_Exercise objective_
Copy whichever lines of the data hold the word "hparse".

Records from a data source
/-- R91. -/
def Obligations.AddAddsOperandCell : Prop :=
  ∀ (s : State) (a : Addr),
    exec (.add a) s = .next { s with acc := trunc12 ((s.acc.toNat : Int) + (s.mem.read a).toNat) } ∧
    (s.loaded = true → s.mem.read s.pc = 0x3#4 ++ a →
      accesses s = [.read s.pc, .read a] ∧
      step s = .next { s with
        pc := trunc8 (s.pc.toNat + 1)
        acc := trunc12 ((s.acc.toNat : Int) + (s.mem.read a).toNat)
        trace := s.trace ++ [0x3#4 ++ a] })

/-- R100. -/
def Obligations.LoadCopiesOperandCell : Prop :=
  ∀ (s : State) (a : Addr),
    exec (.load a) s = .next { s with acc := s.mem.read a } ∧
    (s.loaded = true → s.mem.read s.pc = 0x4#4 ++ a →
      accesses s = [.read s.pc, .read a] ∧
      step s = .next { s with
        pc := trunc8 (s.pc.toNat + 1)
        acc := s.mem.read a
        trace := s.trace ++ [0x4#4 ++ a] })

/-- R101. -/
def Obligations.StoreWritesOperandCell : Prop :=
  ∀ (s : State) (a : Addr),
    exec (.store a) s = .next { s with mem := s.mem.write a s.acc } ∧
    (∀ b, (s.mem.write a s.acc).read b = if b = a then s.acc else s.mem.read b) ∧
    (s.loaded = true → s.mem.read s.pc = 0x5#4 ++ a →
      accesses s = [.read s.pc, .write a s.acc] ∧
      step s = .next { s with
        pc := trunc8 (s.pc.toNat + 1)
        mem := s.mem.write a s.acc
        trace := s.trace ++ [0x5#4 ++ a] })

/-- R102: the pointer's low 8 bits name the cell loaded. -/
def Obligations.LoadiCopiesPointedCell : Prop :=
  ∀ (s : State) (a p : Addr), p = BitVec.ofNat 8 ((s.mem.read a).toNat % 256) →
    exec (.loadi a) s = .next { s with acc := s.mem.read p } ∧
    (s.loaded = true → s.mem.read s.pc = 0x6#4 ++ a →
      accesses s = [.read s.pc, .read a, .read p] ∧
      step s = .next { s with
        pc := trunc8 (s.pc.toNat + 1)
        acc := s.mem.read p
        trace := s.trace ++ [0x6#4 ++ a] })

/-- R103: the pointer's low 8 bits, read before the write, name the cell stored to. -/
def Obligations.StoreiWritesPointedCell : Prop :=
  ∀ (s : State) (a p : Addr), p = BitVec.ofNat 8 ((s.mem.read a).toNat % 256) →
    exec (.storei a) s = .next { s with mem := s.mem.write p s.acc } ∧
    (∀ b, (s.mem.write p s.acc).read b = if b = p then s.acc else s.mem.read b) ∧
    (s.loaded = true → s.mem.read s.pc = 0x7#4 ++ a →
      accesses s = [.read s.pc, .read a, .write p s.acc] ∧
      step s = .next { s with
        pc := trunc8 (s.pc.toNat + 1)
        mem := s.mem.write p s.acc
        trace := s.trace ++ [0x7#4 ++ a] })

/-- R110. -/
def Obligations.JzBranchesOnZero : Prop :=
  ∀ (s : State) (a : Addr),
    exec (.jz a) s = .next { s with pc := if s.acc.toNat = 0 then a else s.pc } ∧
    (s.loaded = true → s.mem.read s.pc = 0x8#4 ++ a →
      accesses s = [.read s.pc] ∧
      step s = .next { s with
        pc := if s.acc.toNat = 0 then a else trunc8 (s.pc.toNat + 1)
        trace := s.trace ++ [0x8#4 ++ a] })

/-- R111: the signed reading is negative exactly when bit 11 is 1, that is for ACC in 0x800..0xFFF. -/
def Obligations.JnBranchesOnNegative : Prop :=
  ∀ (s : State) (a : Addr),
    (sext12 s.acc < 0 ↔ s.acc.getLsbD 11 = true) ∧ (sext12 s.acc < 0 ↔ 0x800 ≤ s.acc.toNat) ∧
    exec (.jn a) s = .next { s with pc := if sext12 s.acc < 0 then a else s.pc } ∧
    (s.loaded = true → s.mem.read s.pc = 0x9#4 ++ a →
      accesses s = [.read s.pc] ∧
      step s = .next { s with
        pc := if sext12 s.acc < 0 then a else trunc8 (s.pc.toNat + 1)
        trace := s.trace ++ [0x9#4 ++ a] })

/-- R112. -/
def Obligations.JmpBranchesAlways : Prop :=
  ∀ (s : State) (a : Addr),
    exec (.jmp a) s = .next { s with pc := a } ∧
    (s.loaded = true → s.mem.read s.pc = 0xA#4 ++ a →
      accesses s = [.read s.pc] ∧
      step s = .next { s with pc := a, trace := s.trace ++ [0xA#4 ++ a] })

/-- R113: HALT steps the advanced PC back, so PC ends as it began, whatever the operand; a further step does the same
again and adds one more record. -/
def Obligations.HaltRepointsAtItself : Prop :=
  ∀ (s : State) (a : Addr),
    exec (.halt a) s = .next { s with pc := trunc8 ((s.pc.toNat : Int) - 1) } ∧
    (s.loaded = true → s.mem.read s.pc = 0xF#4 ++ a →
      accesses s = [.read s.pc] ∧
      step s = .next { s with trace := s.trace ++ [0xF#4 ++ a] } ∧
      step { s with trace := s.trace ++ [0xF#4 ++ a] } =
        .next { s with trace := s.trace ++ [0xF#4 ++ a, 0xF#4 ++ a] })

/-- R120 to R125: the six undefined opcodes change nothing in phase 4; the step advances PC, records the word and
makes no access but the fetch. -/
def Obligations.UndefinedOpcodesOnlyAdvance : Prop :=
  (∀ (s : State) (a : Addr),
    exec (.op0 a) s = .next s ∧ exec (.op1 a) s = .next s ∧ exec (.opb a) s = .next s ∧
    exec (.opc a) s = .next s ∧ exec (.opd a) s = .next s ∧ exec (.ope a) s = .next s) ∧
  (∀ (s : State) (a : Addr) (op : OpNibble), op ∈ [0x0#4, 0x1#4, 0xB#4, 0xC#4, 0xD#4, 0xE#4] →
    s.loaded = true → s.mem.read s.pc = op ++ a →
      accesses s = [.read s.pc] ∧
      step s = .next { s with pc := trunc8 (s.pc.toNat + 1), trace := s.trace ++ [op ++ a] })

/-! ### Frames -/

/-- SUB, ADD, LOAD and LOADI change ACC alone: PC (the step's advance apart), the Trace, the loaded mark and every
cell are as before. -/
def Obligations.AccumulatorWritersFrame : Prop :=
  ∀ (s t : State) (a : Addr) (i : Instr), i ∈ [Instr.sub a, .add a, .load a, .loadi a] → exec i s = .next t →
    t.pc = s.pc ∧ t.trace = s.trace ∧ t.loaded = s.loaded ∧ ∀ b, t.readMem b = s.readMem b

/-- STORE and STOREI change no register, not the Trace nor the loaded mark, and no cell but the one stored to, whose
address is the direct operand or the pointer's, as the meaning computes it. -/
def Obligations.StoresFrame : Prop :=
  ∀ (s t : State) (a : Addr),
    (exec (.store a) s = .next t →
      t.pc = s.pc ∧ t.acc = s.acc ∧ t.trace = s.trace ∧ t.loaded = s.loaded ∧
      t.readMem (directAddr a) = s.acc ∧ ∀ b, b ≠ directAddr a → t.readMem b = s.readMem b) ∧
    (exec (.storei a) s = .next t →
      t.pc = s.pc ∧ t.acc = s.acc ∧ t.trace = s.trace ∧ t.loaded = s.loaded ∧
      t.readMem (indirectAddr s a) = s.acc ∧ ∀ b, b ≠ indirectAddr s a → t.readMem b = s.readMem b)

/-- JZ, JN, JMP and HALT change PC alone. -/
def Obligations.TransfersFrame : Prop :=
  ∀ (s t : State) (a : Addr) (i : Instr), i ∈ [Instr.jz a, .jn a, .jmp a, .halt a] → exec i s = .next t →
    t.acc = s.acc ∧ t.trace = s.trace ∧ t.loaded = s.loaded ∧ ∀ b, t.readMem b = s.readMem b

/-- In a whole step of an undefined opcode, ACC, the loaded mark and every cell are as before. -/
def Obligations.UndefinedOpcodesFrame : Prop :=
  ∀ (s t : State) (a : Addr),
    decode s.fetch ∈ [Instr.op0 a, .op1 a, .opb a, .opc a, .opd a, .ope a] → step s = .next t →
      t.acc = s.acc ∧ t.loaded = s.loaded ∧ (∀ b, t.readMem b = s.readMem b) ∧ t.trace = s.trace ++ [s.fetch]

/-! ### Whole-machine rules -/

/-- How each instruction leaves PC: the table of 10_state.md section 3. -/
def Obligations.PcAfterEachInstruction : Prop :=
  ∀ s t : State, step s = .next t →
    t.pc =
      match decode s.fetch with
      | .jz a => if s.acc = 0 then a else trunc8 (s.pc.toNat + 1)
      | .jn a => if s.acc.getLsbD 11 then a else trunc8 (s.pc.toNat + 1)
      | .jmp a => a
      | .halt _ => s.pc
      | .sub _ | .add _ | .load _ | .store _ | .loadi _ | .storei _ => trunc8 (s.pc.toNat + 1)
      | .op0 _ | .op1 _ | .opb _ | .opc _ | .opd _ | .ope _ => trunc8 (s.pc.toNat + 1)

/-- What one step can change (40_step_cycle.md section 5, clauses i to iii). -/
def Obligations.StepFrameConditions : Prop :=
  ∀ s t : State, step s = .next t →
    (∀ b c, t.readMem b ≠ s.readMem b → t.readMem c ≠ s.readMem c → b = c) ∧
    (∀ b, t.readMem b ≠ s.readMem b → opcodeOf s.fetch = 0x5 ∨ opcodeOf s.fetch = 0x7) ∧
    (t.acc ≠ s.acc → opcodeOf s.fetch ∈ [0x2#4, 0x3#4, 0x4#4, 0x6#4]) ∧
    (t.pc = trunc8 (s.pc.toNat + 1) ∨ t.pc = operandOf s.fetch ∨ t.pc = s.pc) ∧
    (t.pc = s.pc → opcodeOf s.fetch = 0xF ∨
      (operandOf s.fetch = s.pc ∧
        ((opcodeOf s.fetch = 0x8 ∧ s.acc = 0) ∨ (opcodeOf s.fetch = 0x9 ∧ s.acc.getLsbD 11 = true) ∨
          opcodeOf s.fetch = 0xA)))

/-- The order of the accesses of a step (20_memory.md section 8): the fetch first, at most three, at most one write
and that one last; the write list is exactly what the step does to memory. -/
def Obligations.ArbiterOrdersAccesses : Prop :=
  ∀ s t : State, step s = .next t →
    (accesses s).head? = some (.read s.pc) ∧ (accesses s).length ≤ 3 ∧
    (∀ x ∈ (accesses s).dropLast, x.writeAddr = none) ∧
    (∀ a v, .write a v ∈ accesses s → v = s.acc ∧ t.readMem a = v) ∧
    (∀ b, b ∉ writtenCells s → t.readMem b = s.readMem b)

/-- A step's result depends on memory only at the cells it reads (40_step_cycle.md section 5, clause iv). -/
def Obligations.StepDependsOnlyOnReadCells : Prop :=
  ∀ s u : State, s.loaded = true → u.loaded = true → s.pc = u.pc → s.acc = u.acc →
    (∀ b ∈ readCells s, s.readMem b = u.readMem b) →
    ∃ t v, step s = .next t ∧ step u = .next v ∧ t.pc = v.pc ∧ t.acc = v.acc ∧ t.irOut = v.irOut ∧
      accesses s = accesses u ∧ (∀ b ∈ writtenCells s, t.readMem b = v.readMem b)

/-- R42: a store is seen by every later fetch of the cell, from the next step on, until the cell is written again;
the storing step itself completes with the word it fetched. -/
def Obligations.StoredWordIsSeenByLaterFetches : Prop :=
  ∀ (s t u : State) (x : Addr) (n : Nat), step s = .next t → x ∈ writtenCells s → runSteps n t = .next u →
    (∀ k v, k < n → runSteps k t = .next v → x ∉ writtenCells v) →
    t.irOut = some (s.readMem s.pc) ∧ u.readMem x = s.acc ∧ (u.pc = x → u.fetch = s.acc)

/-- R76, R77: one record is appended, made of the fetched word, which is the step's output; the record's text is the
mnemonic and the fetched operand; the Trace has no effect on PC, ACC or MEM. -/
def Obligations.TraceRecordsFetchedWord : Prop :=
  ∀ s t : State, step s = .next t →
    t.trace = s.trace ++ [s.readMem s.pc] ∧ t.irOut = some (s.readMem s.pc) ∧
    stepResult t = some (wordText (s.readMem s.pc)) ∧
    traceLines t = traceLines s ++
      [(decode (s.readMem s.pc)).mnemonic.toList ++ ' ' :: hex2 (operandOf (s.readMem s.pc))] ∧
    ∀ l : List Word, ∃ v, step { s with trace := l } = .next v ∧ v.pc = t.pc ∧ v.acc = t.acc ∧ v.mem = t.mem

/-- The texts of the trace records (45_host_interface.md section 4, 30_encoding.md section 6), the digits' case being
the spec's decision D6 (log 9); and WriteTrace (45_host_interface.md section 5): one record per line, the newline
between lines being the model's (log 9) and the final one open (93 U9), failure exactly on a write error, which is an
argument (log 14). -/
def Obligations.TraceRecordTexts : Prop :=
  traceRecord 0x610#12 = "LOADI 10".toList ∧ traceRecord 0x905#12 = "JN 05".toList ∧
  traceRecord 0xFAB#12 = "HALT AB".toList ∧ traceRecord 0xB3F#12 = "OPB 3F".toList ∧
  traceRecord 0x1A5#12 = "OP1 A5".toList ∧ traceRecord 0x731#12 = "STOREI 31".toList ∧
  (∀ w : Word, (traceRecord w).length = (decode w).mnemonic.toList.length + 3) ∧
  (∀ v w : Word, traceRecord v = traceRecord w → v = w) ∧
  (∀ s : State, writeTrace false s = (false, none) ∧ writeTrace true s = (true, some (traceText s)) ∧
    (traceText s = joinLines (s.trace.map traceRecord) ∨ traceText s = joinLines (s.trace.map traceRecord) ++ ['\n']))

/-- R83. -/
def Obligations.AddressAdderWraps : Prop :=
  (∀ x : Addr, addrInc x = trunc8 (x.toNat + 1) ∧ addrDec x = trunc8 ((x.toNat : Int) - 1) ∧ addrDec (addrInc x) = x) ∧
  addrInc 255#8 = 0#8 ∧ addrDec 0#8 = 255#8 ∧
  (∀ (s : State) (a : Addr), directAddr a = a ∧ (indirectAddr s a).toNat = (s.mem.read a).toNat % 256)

...

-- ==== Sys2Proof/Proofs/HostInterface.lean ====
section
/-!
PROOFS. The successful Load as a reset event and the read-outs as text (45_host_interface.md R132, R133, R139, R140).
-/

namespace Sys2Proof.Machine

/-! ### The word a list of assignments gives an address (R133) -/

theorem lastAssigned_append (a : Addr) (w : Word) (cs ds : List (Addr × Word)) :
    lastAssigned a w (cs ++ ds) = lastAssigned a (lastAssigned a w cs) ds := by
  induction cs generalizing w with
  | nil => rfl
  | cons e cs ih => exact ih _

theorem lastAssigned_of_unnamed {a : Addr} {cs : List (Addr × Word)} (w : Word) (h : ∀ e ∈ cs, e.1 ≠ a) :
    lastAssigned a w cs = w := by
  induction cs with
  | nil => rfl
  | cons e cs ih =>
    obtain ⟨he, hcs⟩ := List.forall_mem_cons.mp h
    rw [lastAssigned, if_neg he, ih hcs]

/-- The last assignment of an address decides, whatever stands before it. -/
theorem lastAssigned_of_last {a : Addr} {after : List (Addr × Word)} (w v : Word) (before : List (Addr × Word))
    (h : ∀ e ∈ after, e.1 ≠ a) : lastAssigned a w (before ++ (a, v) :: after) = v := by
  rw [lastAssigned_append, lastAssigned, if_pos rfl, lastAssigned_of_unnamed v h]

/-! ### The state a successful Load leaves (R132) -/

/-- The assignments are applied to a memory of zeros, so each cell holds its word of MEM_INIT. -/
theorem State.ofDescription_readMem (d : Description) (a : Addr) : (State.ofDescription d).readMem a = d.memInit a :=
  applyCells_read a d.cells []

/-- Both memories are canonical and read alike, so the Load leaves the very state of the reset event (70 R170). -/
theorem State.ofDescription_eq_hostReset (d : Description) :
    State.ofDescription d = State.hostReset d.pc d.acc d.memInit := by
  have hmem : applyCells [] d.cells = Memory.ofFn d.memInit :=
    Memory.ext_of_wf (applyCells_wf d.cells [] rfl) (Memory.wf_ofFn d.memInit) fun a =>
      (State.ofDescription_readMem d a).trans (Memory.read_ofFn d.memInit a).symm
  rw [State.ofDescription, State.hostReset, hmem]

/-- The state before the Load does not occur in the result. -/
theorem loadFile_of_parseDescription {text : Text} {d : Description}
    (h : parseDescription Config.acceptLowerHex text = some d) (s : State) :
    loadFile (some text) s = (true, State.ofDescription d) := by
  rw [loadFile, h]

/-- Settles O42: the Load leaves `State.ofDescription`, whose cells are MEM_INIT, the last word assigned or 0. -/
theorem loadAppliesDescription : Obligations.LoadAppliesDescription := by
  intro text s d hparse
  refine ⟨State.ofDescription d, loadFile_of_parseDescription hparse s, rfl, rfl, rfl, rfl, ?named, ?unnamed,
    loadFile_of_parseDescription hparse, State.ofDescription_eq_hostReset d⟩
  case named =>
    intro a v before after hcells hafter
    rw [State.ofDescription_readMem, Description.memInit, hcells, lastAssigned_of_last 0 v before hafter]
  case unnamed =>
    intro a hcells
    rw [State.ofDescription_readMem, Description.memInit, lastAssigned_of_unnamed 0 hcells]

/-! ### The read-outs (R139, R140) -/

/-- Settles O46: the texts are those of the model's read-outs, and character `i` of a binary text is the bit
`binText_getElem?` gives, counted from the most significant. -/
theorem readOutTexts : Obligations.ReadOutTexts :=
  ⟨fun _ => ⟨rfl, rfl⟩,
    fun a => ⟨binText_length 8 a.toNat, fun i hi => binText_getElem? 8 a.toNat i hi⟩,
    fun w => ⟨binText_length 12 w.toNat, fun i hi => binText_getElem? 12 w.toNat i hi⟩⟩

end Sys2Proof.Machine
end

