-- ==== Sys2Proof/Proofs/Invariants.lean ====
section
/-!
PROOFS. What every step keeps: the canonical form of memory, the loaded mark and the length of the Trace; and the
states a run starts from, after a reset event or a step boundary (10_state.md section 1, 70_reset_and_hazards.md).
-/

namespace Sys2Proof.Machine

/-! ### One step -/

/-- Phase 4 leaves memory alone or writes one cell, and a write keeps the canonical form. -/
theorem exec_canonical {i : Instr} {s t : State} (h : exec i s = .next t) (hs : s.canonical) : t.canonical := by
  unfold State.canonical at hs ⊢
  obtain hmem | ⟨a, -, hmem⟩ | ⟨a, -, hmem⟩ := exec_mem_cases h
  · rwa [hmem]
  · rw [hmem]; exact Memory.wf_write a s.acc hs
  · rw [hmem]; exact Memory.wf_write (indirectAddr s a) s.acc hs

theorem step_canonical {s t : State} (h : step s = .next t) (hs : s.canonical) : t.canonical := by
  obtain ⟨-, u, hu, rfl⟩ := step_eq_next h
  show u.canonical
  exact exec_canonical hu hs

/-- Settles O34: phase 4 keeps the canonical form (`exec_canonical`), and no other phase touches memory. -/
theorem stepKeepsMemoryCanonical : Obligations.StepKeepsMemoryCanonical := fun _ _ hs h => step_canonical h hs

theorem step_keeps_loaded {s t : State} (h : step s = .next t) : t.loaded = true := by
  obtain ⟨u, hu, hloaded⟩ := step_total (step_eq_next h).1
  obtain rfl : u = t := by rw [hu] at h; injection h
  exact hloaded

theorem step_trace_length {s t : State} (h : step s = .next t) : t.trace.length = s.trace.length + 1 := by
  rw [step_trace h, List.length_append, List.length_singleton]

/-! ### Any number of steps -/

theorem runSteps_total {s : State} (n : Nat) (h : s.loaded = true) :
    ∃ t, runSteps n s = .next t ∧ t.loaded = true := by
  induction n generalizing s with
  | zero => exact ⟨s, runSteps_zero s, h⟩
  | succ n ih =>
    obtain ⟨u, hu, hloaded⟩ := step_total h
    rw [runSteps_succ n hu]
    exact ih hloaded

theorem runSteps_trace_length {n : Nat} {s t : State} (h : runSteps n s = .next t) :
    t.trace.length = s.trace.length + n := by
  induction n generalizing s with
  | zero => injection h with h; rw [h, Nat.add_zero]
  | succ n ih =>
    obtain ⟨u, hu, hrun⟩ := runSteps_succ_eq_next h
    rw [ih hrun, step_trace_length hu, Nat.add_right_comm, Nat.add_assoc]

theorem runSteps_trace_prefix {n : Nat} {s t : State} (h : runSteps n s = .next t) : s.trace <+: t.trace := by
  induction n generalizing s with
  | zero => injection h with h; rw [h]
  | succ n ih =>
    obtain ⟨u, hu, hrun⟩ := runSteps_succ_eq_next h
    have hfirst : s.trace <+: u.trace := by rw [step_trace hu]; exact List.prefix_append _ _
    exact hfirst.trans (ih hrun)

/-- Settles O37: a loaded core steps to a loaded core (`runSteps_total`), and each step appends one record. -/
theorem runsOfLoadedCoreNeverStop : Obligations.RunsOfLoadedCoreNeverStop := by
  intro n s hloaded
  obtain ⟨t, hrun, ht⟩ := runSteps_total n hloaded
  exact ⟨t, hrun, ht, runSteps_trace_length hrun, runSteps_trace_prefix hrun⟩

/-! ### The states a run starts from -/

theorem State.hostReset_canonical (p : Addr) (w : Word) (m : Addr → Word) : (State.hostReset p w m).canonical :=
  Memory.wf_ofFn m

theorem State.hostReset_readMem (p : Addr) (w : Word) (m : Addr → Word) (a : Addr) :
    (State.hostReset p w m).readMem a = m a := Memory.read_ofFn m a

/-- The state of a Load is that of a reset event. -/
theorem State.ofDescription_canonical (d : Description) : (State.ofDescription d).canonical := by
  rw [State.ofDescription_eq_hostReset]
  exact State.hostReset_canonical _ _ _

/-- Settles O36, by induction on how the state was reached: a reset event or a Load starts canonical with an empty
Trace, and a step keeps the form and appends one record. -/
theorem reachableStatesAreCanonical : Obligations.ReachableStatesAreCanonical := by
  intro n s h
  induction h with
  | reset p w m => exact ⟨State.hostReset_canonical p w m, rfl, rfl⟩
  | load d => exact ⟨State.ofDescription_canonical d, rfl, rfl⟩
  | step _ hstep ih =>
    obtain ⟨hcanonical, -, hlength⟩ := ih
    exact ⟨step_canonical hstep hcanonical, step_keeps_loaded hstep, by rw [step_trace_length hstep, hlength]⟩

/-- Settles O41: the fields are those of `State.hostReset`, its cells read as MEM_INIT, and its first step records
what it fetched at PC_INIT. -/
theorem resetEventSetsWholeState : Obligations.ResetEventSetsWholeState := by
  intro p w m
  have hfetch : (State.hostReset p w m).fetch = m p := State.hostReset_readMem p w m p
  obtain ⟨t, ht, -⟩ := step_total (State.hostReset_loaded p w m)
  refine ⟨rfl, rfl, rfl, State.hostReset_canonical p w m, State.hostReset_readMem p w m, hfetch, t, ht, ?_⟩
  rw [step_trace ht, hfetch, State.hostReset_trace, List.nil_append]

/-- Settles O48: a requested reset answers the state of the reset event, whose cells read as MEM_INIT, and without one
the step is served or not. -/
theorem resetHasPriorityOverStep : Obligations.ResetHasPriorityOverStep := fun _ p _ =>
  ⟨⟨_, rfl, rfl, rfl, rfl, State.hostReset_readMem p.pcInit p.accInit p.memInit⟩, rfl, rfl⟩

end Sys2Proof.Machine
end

_Solution for this exercise_
  intro text s d hparse
  refine ⟨State.ofDescription d, loadFile_of_parseDescription hparse s, rfl, rfl, rfl, rfl, ?named, ?unnamed,
    loadFile_of_parseDescription hparse, State.ofDescription_eq_hostReset d⟩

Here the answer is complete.